There isn’t an arguable case the General Division made a legal error

[26] On her Appeal Division application form, the Claimant checked the box that says the General Division made an error of law. She doesn’t give any reasons to back that up.

[27] The General Division makes a legal error when it ignores an argument it has to consider, doesn’t give adequate reasons for its decision, misinterprets a law, applies the wrong legal test, or doesn’t follow a court decision it has to follow.

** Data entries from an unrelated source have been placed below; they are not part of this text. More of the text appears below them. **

-- ==== Sys2Proof/Laws/State.lean ====
section
/-! SUPPORT. One lemma per field per update of the state, true by rfl, so that no later proof unfolds a record update;
and the readers of the state after an update. -/

namespace Sys2Proof.Machine

variable (s : State)

@[simp] theorem State.setByte_f (k : Nat) (v : Byte) : (s.setByte k v).f = s.f := rfl
@[simp] theorem State.setByte_buf (k : Nat) (v : Byte) : (s.setByte k v).buf = s.buf.write k v := rfl
@[simp] theorem State.setByte_blen (k : Nat) (v : Byte) : (s.setByte k v).blen = s.blen := rfl
@[simp] theorem State.setByte_csum (k : Nat) (v : Byte) : (s.setByte k v).csum = s.csum := rfl
@[simp] theorem State.setByte_ctrl (k : Nat) (v : Byte) : (s.setByte k v).ctrl = s.ctrl := rfl
@[simp] theorem State.setByte_status (k : Nat) (v : Byte) : (s.setByte k v).status = s.status := rfl
@[simp] theorem State.setByte_inbox (k : Nat) (v : Byte) : (s.setByte k v).inbox = s.inbox := rfl
@[simp] theorem State.setByte_outbox (k : Nat) (v : Byte) : (s.setByte k v).outbox = s.outbox := rfl

@[simp] theorem State.setFrame_f (b : List Byte) : (s.setFrame b).f = s.f := rfl
@[simp] theorem State.setFrame_buf (b : List Byte) : (s.setFrame b).buf = s.buf.writeFrom 0 b := rfl
@[simp] theorem State.setFrame_blen (b : List Byte) : (s.setFrame b).blen = s.blen := rfl
@[simp] theorem State.setFrame_csum (b : List Byte) : (s.setFrame b).csum = s.csum := rfl
@[simp] theorem State.setFrame_ctrl (b : List Byte) : (s.setFrame b).ctrl = s.ctrl := rfl
@[simp] theorem State.setFrame_status (b : List Byte) : (s.setFrame b).status = s.status := rfl
@[simp] theorem State.setFrame_inbox (b : List Byte) : (s.setFrame b).inbox = s.inbox := rfl
@[simp] theorem State.setFrame_outbox (b : List Byte) : (s.setFrame b).outbox = s.outbox := rfl

@[simp] theorem State.setField_f (i : Nat) (v : Half) : (s.setField i v).f = s.f.setIfInBounds i v := rfl
@[simp] theorem State.setField_buf (i : Nat) (v : Half) : (s.setField i v).buf = s.buf := rfl
@[simp] theorem State.setField_blen (i : Nat) (v : Half) : (s.setField i v).blen = s.blen := rfl
@[simp] theorem State.setField_csum (i : Nat) (v : Half) : (s.setField i v).csum = s.csum := rfl
@[simp] theorem State.setField_ctrl (i : Nat) (v : Half) : (s.setField i v).ctrl = s.ctrl := rfl
@[simp] theorem State.setField_status (i : Nat) (v : Half) : (s.setField i v).status = s.status := rfl
@[simp] theorem State.setField_inbox (i : Nat) (v : Half) : (s.setField i v).inbox = s.inbox := rfl
@[simp] theorem State.setField_outbox (i : Nat) (v : Half) : (s.setField i v).outbox = s.outbox := rfl

@[simp] theorem State.setFields_f (g : List Byte) : (s.setFields g).f = Vector.ofFn fun k => zext16 (g.getD k.val 0) := rfl
@[simp] theorem State.setFields_buf (g : List Byte) : (s.setFields g).buf = s.buf := rfl
@[simp] theorem State.setFields_blen (g : List Byte) : (s.setFields g).blen = s.blen := rfl
@[simp] theorem State.setFields_csum (g : List Byte) : (s.setFields g).csum = s.csum := rfl
@[simp] theorem State.setFields_ctrl (g : List Byte) : (s.setFields g).ctrl = s.ctrl := rfl
@[simp] theorem State.setFields_status (g : List Byte) : (s.setFields g).status = s.status := rfl
@[simp] theorem State.setFields_inbox (g : List Byte) : (s.setFields g).inbox = s.inbox := rfl
@[simp] theorem State.setFields_outbox (g : List Byte) : (s.setFields g).outbox = s.outbox := rfl

@[simp] theorem State.setBlen_f (v : Byte) : (s.setBlen v).f = s.f := rfl
@[simp] theorem State.setBlen_buf (v : Byte) : (s.setBlen v).buf = s.buf := rfl
@[simp] theorem State.setBlen_blen (v : Byte) : (s.setBlen v).blen = v := rfl
@[simp] theorem State.setBlen_csum (v : Byte) : (s.setBlen v).csum = s.csum := rfl
@[simp] theorem State.setBlen_ctrl (v : Byte) : (s.setBlen v).ctrl = s.ctrl := rfl
@[simp] theorem State.setBlen_status (v : Byte) : (s.setBlen v).status = s.status := rfl
@[simp] theorem State.setBlen_inbox (v : Byte) : (s.setBlen v).inbox = s.inbox := rfl
@[simp] theorem State.setBlen_outbox (v : Byte) : (s.setBlen v).outbox = s.outbox := rfl

@[simp] theorem State.setCsum_f (v : Byte) : (s.setCsum v).f = s.f := rfl
@[simp] theorem State.setCsum_buf (v : Byte) : (s.setCsum v).buf = s.buf := rfl
@[simp] theorem State.setCsum_blen (v : Byte) : (s.setCsum v).blen = s.blen := rfl
@[simp] theorem State.setCsum_csum (v : Byte) : (s.setCsum v).csum = v := rfl
@[simp] theorem State.setCsum_ctrl (v : Byte) : (s.setCsum v).ctrl = s.ctrl := rfl
@[simp] theorem State.setCsum_status (v : Byte) : (s.setCsum v).status = s.status := rfl
@[simp] theorem State.setCsum_inbox (v : Byte) : (s.setCsum v).inbox = s.inbox := rfl
@[simp] theorem State.setCsum_outbox (v : Byte) : (s.setCsum v).outbox = s.outbox := rfl

@[simp] theorem State.setStatus_f (w : Half) : (s.setStatus w).f = s.f := rfl
@[simp] theorem State.setStatus_buf (w : Half) : (s.setStatus w).buf = s.buf := rfl
@[simp] theorem State.setStatus_blen (w : Half) : (s.setStatus w).blen = s.blen := rfl
@[simp] theorem State.setStatus_csum (w : Half) : (s.setStatus w).csum = s.csum := rfl
@[simp] theorem State.setStatus_ctrl (w : Half) : (s.setStatus w).ctrl = s.ctrl := rfl
@[simp] theorem State.setStatus_status (w : Half) : (s.setStatus w).status = w := rfl
@[simp] theorem State.setStatus_inbox (w : Half) : (s.setStatus w).inbox = s.inbox := rfl
@[simp] theorem State.setStatus_outbox (w : Half) : (s.setStatus w).outbox = s.outbox := rfl

@[simp] theorem State.writeCtrl_f (v : Half) : (s.writeCtrl v).f = s.f := rfl
@[simp] theorem State.writeCtrl_buf (v : Half) : (s.writeCtrl v).buf = s.buf := rfl
@[simp] theorem State.writeCtrl_blen (v : Half) : (s.writeCtrl v).blen = s.blen := rfl
@[simp] theorem State.writeCtrl_csum (v : Half) : (s.writeCtrl v).csum = s.csum := rfl
@[simp] theorem State.writeCtrl_ctrl (v : Half) : (s.writeCtrl v).ctrl = ctrlOfWrite v := rfl
@[simp] theorem State.writeCtrl_status (v : Half) : (s.writeCtrl v).status = s.status := rfl
@[simp] theorem State.writeCtrl_inbox (v : Half) : (s.writeCtrl v).inbox = s.inbox := rfl
@[simp] theorem State.writeCtrl_outbox (v : Half) : (s.writeCtrl v).outbox = s.outbox := rfl

@[simp] theorem State.deliver_f (a : Answer) : (s.deliver a).f = s.f := rfl
@[simp] theorem State.deliver_buf (a : Answer) : (s.deliver a).buf = s.buf := rfl
@[simp] theorem State.deliver_blen (a : Answer) : (s.deliver a).blen = s.blen := rfl
@[simp] theorem State.deliver_csum (a : Answer) : (s.deliver a).csum = s.csum := rfl
@[simp] theorem State.deliver_ctrl (a : Answer) : (s.deliver a).ctrl = s.ctrl := rfl
@[simp] theorem State.deliver_status (a : Answer) : (s.deliver a).status = s.status := rfl
@[simp] theorem State.deliver_inbox (a : Answer) : (s.deliver a).inbox = s.inbox := rfl
@[simp] theorem State.deliver_outbox (a : Answer) : (s.deliver a).outbox = s.outbox ++ [a] := rfl

@[simp] theorem State.respond_f (v : Half) : (s.respond v).f = s.f := rfl
@[simp] theorem State.respond_buf (v : Half) : (s.respond v).buf = s.buf := rfl
@[simp] theorem State.respond_blen (v : Half) : (s.respond v).blen = s.blen := rfl
@[simp] theorem State.respond_csum (v : Half) : (s.respond v).csum = s.csum := rfl
@[simp] theorem State.respond_ctrl (v : Half) : (s.respond v).ctrl = s.ctrl := rfl
@[simp] theorem State.respond_status (v : Half) : (s.respond v).status = s.status := rfl
@[simp] theorem State.respond_inbox (v : Half) : (s.respond v).inbox = s.inbox := rfl
@[simp] theorem State.respond_outbox (v : Half) : (s.respond v).outbox = s.outbox ++ [.response (responseWord 0 v)] := rfl

@[simp] theorem State.raise_f (e : CodecError) : (s.raise e).f = s.f := rfl
@[simp] theorem State.raise_buf (e : CodecError) : (s.raise e).buf = s.buf := rfl
@[simp] theorem State.raise_blen (e : CodecError) : (s.raise e).blen = s.blen := rfl
@[simp] theorem State.raise_csum (e : CodecError) : (s.raise e).csum = s.csum := rfl
@[simp] theorem State.raise_ctrl (e : CodecError) : (s.raise e).ctrl = s.ctrl := rfl
@[simp] theorem State.raise_status (e : CodecError) : (s.raise e).status = s.status := rfl
@[simp] theorem State.raise_inbox (e : CodecError) : (s.raise e).inbox = s.inbox := rfl
@[simp] theorem State.raise_outbox (e : CodecError) : (s.raise e).outbox = s.outbox ++ [.response (responseWord e.code 0)] := rfl

@[simp] theorem State.raiseIllegal_f : s.raiseIllegal.f = s.f := rfl
@[simp] theorem State.raiseIllegal_buf : s.raiseIllegal.buf = s.buf := rfl
@[simp] theorem State.raiseIllegal_blen : s.raiseIllegal.blen = s.blen := rfl
@[simp] theorem State.raiseIllegal_csum : s.raiseIllegal.csum = s.csum := rfl
@[simp] theorem State.raiseIllegal_ctrl : s.raiseIllegal.ctrl = s.ctrl := rfl
@[simp] theorem State.raiseIllegal_status : s.raiseIllegal.status = s.status := rfl
@[simp] theorem State.raiseIllegal_inbox : s.raiseIllegal.inbox = s.inbox := rfl
@[simp] theorem State.raiseIllegal_outbox : s.raiseIllegal.outbox = s.outbox ++ [.response (responseWord 3 0)] := rfl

[28] The General Division correctly stated and explained the legal tests it had to apply—both at the hearing and in its decision. In its decision it referenced then used the correct sections of the Employment Insurance Act (EI Act) and Employment Insurance Regulations (EI Regulations) and the court decisions it had to follow.Footnote 12 And it didn’t misinterpret the law or court decisions.

[29] The General Division properly relied on the EI Digest of Benefit Entitlement Principles (Digest).Footnote 13 The Digest sections it cited explain—but don’t go against—the law it had to apply.Footnote 14

[30] So the Claimant hasn’t shown there is an arguable case the General Division made a legal error.

There isn’t an arguable case the General Division made an important factual error

[31] On her Appeal Division application form, the Claimant checked the box that says the General Division made an important error of fact. She argues, “He completely ignores the filed evidence which shows the program facilitators emails and documents taking away books, denying access to curriculum and opportunities to shadow classes at NAIT, the explosion letter threatening my housing, the foundation learning assistance letter requiring me to pay 3,402 dollars, the paystubs showing I was making 600 dollars a week before this fake school started.”

[32] The General Division makes an important factual error if it bases its decision on a factual finding it made by ignoring or misunderstanding relevant evidence.Footnote 15 In other words, if the evidence goes squarely against or doesn’t support a factual finding the General Division had to make to reach its decision.

[33] The law also says I can presume the General Division reviewed all the evidence—it doesn’t have to refer to every piece of evidence.Footnote 16

[34] The General Division didn’t ignore or misunderstand the Claimant’s evidence about the training course.Footnote 17 The other evidence the Claimant says the General Division ignored wasn’t relevant to the legal issues it had to decide. So, it didn’t have to consider or refer to that evidence.

[35] The Claimant is representing herself in this appeal. So I looked beyond the argument she made to see if there was an arguable case the General Division made any other important factual errors.Footnote 18 I didn’t find relevant evidence that the General Division ignored or misunderstood. And its decision is supported by the relevant evidence it had to consider.

[36] This means there isn’t an arguable case the General Division made an important factual error.

Conclusion

[37] The Claimant hasn’t shown an arguable case the General Division made an error the law lets me consider. In other words, her appeal doesn’t have a reasonable chance of success.

[38] This means I can’t give her permission to appeal the General Division decision. Her appeal won’t go ahead, and the General Division decision stands unchanged.